[SOURCE MATERIAL — start]
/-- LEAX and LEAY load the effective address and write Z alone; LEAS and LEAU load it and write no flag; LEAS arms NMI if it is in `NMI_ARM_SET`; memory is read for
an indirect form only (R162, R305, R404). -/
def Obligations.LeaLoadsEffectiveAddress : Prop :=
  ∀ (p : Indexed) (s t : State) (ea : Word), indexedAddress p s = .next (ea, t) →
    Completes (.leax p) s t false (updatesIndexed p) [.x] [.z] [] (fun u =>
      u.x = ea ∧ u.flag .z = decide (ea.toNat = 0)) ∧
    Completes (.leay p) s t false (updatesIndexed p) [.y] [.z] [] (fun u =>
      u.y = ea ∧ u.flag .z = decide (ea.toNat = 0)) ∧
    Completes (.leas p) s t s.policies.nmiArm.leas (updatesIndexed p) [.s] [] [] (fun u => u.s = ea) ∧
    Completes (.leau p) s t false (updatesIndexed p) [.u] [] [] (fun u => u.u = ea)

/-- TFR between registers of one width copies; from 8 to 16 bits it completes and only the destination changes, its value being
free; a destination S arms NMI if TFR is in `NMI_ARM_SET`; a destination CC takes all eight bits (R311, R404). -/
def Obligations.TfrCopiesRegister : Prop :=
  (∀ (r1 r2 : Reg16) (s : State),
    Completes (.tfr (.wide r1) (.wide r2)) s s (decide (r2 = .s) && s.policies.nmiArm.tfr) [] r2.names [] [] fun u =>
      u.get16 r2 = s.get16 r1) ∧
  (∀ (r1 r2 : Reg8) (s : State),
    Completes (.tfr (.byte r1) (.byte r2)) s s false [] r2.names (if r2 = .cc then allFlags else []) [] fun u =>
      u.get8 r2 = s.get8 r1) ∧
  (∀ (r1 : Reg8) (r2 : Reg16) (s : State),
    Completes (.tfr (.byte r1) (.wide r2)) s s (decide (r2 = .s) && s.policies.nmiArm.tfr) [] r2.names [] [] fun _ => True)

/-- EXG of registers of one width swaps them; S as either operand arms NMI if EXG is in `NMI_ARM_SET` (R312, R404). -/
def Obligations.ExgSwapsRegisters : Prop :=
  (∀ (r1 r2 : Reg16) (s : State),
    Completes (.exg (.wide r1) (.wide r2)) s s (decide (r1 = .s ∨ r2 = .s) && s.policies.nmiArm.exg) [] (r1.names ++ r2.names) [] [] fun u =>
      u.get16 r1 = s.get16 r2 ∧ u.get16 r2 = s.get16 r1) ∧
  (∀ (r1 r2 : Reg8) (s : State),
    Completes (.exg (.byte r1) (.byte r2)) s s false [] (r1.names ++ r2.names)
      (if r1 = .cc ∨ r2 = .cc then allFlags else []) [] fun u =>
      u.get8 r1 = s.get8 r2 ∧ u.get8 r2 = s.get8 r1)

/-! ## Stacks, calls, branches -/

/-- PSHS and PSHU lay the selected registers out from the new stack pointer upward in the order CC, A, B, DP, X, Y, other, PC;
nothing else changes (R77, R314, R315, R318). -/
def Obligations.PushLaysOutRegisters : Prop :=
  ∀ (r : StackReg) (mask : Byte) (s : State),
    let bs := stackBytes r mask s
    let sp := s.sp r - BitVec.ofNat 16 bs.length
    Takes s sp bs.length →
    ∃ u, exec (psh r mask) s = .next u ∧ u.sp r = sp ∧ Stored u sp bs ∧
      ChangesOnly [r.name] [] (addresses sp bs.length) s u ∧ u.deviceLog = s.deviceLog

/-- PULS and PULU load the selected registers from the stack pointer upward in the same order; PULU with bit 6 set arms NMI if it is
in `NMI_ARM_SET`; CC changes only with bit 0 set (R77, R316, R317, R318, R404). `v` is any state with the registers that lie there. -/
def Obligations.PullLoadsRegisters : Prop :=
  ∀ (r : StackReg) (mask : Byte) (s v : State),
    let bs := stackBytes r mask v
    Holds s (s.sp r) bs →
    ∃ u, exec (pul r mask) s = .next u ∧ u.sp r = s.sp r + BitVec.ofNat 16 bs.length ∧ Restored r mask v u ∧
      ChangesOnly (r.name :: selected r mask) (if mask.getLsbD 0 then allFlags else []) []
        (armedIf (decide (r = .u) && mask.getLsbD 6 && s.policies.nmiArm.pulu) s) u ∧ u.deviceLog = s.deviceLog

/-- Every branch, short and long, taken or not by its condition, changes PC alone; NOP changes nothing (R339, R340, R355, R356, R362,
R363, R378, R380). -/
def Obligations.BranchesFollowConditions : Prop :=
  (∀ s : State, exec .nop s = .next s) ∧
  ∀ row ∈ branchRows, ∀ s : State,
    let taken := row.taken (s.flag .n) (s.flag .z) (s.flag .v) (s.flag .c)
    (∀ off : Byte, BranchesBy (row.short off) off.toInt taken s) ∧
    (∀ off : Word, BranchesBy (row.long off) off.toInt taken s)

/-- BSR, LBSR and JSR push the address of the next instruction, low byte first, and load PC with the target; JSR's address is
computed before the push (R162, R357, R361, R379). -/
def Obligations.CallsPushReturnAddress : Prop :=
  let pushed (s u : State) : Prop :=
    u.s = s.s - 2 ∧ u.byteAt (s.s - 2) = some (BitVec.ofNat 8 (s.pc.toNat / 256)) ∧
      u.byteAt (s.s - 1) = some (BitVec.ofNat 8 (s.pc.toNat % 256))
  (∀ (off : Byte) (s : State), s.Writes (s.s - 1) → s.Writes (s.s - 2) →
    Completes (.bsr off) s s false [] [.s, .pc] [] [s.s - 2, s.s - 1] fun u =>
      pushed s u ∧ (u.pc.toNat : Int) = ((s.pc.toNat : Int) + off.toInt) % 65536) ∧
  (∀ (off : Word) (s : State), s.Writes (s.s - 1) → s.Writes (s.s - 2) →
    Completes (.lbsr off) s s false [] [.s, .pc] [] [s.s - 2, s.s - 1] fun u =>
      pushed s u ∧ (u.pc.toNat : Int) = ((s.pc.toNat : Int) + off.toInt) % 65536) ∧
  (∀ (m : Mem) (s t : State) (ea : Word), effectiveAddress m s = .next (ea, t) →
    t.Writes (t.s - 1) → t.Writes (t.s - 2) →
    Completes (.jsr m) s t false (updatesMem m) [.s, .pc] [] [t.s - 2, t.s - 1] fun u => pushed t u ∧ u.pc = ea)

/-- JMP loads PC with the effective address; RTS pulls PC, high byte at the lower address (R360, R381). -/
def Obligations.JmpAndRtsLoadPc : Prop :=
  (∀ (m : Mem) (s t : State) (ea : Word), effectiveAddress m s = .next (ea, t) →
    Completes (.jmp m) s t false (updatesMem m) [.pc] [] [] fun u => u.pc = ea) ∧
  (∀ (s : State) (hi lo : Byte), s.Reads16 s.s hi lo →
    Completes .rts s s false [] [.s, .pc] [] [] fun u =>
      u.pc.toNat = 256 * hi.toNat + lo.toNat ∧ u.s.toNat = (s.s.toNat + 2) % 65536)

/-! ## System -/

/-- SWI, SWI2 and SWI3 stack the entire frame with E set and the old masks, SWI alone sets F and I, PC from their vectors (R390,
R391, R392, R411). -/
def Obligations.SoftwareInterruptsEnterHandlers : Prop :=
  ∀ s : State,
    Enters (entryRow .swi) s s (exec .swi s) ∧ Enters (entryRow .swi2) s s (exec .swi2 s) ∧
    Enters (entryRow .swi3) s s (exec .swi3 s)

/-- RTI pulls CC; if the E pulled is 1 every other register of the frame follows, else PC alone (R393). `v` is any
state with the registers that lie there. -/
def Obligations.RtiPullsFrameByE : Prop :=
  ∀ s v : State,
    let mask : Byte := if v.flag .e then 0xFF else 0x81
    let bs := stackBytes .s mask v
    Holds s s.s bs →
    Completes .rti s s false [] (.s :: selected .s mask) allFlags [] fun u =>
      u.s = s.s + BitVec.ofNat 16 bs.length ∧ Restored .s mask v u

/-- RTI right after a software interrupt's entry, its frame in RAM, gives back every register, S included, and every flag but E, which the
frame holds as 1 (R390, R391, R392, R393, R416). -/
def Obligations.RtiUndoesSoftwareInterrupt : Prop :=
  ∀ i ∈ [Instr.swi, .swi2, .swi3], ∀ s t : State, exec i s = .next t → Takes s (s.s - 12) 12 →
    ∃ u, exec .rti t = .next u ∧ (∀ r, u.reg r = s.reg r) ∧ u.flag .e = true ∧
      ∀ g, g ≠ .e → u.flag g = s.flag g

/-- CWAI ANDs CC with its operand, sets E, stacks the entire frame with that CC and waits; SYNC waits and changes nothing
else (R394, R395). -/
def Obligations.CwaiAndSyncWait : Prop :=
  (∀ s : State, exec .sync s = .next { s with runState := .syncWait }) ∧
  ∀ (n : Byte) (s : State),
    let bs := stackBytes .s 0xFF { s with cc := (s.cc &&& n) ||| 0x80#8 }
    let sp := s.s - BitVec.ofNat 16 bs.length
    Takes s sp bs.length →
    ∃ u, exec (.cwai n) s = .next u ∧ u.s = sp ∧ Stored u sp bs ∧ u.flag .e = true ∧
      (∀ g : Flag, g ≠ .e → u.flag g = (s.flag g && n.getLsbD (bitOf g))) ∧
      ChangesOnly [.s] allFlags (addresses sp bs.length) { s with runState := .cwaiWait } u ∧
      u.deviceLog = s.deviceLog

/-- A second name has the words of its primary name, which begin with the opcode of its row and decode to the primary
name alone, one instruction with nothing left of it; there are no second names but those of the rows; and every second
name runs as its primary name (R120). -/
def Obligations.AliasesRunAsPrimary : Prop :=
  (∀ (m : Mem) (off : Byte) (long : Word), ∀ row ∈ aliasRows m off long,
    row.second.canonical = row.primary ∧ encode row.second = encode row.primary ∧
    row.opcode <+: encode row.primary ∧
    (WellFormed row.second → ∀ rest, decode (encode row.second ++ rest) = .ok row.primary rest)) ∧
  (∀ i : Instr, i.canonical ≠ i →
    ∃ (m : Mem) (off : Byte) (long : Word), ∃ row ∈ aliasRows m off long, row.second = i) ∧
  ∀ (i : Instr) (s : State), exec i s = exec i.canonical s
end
[SOURCE MATERIAL — finish]
TASK OBJECTIVE
Exactly and only the lines from the line containing "ChangesOnly [.s] allFlags" through the final line of the records above must be returned.

RESPONSE
      ChangesOnly [.s] allFlags (addresses sp bs.length) { s with runState := .cwaiWait } u ∧
      u.deviceLog = s.deviceLog

/-- A second name has the words of its primary name, which begin with the opcode of its row and decode to the primary
name alone, one instruction with nothing left of it; there are no second names but those of the rows; and every second
name runs as its primary name (R120). -/
def Obligations.AliasesRunAsPrimary : Prop :=
  (∀ (m : Mem) (off : Byte) (long : Word), ∀ row ∈ aliasRows m off long,
    row.second.canonical = row.primary ∧ encode row.second = encode row.primary ∧
    row.opcode <+: encode row.primary ∧
    (WellFormed row.second → ∀ rest, decode (encode row.second ++ rest) = .ok row.primary rest)) ∧
  (∀ i : Instr, i.canonical ≠ i →
    ∃ (m : Mem) (off : Byte) (long : Word), ∃ row ∈ aliasRows m off long, row.second = i) ∧
  ∀ (i : Instr) (s : State), exec i s = exec i.canonical s
end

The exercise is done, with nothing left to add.